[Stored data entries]
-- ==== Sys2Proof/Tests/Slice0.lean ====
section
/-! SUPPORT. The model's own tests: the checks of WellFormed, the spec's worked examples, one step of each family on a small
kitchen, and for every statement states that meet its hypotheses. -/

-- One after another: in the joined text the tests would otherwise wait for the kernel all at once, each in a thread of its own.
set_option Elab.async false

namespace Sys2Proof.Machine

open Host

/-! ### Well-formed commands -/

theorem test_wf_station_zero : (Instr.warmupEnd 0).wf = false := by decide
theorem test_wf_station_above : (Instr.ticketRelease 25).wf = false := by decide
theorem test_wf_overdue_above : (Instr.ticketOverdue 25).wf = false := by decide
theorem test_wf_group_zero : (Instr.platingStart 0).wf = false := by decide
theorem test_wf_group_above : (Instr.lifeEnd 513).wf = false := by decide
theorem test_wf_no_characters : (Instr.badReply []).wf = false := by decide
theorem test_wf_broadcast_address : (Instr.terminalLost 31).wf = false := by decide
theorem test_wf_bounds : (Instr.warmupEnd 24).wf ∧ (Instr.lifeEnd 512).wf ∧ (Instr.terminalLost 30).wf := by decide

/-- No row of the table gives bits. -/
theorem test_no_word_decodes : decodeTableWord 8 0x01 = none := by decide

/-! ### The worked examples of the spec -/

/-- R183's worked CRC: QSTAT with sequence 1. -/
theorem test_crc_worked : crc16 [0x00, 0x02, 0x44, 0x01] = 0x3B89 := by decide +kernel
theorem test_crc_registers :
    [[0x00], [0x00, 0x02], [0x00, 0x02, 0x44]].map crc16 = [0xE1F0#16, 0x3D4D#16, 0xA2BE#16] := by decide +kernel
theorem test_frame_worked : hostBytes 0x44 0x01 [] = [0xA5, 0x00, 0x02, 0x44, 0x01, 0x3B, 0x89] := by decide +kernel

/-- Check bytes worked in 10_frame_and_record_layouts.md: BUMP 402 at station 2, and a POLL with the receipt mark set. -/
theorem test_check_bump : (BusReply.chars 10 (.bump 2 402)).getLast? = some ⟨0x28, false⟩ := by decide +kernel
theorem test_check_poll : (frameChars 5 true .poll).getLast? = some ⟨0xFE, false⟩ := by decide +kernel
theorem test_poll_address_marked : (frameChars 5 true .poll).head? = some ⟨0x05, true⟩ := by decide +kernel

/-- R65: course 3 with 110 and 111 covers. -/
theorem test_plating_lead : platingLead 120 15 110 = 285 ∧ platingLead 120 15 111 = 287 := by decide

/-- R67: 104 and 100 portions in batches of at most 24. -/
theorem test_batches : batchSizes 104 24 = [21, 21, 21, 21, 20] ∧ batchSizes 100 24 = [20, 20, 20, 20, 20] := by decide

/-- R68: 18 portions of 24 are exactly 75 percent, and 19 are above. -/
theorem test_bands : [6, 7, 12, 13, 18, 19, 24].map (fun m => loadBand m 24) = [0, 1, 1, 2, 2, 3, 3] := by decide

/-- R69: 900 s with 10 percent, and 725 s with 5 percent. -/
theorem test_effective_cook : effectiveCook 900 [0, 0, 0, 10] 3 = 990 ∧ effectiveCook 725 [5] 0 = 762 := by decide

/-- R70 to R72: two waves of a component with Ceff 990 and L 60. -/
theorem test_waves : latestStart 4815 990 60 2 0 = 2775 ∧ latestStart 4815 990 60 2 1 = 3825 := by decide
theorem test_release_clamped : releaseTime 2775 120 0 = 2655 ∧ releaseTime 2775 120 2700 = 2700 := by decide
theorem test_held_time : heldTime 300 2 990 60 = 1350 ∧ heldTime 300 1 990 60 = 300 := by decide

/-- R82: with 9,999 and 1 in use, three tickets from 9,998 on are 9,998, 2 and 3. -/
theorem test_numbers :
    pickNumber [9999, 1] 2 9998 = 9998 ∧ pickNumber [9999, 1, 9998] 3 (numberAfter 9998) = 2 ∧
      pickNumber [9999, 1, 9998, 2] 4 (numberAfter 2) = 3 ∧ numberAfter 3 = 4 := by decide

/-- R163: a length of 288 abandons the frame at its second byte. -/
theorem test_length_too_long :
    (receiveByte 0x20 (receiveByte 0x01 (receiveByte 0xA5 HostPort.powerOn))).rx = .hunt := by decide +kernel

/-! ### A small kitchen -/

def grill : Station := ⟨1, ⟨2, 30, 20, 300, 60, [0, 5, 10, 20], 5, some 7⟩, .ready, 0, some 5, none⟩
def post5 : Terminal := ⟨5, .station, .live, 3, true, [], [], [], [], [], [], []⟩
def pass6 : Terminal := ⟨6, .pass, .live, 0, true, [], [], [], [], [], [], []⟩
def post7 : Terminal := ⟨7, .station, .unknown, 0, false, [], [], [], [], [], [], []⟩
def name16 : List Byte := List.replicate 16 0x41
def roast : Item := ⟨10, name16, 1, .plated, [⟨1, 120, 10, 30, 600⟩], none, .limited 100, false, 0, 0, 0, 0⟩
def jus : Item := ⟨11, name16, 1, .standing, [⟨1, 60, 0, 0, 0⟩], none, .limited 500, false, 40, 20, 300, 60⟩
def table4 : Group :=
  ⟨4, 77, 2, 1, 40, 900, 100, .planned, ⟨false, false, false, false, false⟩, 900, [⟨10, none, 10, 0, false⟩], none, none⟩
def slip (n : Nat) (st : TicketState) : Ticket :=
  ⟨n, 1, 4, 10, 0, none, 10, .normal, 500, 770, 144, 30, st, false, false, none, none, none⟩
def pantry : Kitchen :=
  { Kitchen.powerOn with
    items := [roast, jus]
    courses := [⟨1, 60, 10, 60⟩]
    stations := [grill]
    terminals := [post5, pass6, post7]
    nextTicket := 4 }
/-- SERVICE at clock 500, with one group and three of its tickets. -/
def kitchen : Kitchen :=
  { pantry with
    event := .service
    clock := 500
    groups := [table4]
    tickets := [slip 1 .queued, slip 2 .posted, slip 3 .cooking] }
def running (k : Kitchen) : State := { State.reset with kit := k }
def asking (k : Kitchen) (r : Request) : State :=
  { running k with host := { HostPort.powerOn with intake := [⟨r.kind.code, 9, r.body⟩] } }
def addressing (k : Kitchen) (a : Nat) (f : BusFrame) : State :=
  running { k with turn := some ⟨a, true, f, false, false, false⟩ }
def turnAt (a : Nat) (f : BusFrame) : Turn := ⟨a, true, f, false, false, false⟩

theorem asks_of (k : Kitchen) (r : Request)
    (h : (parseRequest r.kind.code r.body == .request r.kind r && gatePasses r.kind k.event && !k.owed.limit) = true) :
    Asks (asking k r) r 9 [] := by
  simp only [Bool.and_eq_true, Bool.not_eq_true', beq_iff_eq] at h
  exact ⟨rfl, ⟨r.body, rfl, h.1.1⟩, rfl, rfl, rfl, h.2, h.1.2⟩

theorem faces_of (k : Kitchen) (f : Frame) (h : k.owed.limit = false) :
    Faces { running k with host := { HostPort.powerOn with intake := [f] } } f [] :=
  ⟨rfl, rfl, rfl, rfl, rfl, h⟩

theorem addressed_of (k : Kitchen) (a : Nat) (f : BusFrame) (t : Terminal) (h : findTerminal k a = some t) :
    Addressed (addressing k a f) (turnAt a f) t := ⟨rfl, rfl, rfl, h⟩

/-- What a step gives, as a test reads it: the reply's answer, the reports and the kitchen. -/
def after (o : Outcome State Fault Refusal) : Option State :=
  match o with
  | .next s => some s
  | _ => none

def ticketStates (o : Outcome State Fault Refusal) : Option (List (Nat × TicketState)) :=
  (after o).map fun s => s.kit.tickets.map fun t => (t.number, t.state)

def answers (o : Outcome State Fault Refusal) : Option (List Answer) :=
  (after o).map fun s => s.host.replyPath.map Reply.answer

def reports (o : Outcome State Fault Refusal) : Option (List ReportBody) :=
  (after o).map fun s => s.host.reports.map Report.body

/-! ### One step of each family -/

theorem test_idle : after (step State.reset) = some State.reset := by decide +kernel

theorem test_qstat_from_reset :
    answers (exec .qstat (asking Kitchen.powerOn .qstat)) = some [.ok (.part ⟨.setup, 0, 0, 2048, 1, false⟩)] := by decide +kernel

__ABOUT THIS TASK__
Quote the data above verbatim from its first line to the line that includes "theorem test_wf_bounds : (Instr.warmupEnd", with both boundary lines retained.

__EXERCISE SOLUTION__
-- ==== Sys2Proof/Tests/Slice0.lean ====
section
/-! SUPPORT. The model's own tests: the checks of WellFormed, the spec's worked examples, one step of each family on a small
kitchen, and for every statement states that meet its hypotheses. -/

-- One after another: in the joined text the tests would otherwise wait for the kernel all at once, each in a thread of its own.
set_option Elab.async false

namespace Sys2Proof.Machine

open Host

/-! ### Well-formed commands -/

theorem test_wf_station_zero : (Instr.warmupEnd 0).wf = false := by decide
theorem test_wf_station_above : (Instr.ticketRelease 25).wf = false := by decide
theorem test_wf_overdue_above : (Instr.ticketOverdue 25).wf = false := by decide
theorem test_wf_group_zero : (Instr.platingStart 0).wf = false := by decide
theorem test_wf_group_above : (Instr.lifeEnd 513).wf = false := by decide
theorem test_wf_no_characters : (Instr.badReply []).wf = false := by decide
theorem test_wf_broadcast_address : (Instr.terminalLost 31).wf = false := by decide
theorem test_wf_bounds : (Instr.warmupEnd 24).wf ∧ (Instr.lifeEnd 512).wf ∧ (Instr.terminalLost 30).wf := by decide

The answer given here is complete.